■ **TRY IT**
Lift every line from the entries that includes the word "credit".

Dataset entries:
=======
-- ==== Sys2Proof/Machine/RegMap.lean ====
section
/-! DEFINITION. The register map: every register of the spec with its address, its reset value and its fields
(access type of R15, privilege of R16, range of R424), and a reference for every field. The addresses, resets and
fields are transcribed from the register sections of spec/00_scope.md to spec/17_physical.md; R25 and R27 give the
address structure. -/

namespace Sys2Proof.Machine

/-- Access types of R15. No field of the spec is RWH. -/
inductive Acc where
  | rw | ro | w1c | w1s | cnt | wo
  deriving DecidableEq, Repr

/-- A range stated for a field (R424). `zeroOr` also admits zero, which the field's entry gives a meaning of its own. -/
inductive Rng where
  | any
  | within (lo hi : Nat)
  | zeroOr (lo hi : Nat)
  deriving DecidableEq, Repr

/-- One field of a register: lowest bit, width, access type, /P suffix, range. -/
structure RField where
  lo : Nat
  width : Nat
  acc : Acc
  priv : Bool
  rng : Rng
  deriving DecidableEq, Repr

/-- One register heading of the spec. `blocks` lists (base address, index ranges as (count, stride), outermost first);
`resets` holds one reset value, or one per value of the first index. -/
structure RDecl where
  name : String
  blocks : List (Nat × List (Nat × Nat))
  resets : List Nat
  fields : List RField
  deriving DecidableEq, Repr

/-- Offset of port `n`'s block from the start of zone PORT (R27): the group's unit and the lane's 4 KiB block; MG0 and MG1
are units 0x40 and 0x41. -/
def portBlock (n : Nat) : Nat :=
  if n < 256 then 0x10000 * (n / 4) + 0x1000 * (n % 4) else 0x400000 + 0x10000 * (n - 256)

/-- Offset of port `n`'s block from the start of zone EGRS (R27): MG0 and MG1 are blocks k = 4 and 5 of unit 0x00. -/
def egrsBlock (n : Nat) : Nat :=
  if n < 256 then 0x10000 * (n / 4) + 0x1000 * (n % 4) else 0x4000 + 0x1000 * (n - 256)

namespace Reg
=======
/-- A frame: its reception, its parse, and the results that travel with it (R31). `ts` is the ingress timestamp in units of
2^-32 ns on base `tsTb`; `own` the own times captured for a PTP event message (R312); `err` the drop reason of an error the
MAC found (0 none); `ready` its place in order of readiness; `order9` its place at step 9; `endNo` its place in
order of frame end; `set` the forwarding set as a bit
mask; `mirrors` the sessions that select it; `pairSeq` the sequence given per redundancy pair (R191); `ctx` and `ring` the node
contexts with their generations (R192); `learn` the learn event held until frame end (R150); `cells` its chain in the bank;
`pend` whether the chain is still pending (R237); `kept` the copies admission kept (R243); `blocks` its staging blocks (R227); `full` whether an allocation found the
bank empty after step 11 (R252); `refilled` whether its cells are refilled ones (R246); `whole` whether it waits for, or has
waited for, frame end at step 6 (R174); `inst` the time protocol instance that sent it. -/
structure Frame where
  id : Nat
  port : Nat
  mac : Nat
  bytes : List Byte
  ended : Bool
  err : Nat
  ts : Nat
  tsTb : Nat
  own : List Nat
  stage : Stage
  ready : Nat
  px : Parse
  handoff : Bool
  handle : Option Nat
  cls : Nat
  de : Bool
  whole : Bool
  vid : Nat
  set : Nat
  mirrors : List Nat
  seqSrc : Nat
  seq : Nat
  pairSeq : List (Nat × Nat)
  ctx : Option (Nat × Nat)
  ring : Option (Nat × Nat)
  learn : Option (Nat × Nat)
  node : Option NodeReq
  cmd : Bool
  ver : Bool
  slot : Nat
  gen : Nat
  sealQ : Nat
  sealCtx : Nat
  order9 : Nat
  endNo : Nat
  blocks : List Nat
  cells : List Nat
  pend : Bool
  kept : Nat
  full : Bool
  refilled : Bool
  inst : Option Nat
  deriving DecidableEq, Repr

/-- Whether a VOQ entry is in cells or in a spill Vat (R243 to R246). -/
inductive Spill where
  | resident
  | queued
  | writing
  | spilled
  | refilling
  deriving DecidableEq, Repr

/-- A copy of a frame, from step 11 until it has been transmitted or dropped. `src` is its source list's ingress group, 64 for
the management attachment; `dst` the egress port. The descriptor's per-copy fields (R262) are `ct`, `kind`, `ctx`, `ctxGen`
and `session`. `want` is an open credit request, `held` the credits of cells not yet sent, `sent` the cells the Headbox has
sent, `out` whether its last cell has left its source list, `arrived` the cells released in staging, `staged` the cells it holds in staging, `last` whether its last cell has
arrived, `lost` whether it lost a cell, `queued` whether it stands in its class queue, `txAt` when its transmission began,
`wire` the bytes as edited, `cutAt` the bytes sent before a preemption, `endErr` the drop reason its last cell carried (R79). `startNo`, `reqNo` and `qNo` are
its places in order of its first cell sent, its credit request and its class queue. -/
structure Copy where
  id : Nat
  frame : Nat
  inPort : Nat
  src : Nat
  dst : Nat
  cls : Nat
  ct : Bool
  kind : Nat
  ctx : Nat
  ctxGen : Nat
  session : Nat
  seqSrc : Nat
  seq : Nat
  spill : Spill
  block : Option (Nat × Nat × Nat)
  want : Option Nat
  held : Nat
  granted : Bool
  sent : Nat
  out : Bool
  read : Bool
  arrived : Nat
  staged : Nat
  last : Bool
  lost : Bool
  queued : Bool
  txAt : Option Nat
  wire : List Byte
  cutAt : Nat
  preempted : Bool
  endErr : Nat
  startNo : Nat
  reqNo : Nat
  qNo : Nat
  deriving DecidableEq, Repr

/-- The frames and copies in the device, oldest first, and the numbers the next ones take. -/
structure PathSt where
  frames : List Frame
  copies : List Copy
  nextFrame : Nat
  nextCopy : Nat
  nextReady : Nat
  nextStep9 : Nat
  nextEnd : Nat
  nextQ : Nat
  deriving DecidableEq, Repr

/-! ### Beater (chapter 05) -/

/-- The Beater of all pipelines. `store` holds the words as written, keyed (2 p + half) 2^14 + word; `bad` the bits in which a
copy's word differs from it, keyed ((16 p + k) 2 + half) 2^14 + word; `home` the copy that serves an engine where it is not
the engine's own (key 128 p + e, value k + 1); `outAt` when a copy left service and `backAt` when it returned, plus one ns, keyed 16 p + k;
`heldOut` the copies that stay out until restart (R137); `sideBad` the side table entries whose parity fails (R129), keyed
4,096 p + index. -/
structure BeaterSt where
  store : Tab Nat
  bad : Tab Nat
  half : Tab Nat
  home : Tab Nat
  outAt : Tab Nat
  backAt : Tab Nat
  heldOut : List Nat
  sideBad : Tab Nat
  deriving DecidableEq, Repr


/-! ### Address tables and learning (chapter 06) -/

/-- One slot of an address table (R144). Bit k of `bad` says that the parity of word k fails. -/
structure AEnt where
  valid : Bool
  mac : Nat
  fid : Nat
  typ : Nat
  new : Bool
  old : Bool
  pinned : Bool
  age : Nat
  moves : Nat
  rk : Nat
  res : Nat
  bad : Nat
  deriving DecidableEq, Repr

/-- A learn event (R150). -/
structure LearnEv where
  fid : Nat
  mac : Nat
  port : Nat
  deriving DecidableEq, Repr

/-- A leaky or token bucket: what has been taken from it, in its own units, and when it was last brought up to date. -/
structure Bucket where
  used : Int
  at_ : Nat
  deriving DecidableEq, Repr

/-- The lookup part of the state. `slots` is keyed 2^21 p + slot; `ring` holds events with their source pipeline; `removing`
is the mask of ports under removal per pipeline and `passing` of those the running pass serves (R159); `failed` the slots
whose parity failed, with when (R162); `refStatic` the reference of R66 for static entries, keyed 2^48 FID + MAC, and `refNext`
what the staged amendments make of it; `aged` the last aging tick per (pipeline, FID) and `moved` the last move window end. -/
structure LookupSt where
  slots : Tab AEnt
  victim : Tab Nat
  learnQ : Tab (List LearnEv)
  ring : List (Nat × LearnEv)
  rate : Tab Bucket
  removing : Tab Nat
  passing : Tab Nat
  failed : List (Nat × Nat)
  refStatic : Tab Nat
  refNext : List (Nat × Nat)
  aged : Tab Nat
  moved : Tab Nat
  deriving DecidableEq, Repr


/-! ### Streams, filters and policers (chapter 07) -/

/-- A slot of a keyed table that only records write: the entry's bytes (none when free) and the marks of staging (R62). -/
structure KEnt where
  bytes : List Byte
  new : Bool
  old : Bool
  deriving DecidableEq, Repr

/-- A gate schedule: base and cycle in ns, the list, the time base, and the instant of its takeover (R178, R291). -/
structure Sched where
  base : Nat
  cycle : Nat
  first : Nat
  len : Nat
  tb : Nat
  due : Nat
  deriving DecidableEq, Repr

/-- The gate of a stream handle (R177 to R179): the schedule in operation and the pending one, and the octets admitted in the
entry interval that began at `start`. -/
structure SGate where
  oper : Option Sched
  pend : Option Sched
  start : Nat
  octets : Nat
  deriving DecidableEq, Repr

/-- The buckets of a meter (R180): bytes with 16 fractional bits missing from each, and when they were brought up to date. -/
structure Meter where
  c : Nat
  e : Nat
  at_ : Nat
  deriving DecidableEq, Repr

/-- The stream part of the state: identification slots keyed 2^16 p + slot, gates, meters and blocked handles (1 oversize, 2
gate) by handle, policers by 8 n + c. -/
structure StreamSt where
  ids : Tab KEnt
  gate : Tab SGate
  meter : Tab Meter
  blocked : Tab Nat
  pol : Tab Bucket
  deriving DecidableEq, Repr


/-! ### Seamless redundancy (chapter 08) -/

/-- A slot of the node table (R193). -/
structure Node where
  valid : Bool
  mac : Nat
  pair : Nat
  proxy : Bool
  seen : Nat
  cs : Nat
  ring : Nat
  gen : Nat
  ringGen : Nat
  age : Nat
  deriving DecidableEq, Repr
=======
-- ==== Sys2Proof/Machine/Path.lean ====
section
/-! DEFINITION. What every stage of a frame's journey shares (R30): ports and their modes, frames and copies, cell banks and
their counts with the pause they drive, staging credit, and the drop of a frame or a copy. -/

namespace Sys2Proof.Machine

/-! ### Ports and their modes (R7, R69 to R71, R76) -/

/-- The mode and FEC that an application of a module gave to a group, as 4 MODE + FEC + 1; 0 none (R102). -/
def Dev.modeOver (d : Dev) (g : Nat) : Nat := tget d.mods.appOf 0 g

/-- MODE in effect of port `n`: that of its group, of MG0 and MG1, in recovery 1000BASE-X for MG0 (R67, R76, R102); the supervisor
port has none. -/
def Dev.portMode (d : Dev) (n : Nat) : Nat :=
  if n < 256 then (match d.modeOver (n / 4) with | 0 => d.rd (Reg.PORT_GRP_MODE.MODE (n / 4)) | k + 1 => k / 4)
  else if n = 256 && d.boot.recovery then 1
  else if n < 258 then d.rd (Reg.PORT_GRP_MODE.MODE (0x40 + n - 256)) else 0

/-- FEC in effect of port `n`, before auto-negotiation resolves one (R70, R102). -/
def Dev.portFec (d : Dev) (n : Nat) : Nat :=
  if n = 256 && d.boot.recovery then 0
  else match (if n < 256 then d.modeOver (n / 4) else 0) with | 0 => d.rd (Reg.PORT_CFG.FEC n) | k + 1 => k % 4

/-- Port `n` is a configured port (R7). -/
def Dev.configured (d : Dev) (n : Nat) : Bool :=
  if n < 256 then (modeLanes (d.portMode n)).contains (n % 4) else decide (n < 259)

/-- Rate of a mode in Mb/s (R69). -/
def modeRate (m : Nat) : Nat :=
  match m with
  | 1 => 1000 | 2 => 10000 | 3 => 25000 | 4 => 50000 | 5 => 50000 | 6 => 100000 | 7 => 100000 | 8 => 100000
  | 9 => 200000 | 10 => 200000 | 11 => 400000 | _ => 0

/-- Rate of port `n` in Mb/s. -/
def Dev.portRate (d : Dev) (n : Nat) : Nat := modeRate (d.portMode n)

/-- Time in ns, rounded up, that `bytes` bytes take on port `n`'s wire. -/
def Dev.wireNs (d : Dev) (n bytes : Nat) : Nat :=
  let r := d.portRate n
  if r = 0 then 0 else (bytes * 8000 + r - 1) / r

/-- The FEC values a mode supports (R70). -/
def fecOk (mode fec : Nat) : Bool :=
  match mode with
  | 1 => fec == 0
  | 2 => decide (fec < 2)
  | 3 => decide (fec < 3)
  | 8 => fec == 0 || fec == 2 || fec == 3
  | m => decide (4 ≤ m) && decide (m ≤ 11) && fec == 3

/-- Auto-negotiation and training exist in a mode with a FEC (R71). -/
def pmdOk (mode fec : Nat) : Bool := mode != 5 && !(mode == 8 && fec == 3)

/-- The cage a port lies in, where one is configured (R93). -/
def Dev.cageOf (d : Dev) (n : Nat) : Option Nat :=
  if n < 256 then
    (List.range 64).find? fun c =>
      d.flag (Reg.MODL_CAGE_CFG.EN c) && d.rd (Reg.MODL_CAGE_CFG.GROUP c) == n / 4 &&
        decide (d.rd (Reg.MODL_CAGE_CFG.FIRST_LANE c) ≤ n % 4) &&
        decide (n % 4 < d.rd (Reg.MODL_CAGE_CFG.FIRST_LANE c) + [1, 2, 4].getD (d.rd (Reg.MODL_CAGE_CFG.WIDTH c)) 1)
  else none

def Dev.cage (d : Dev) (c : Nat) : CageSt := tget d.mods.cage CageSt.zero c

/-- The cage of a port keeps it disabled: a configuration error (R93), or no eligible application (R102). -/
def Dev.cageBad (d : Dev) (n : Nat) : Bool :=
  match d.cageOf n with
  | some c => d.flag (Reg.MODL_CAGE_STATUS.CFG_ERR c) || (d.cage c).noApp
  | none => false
=======
■ **ANSWER BELOW**
and `session`. `want` is an open credit request, `held` the credits of cells not yet sent, `sent` the cells the Headbox has
its places in order of its first cell sent, its credit request and its class queue. -/
their counts with the pause they drive, staging credit, and the drop of a frame or a copy. -/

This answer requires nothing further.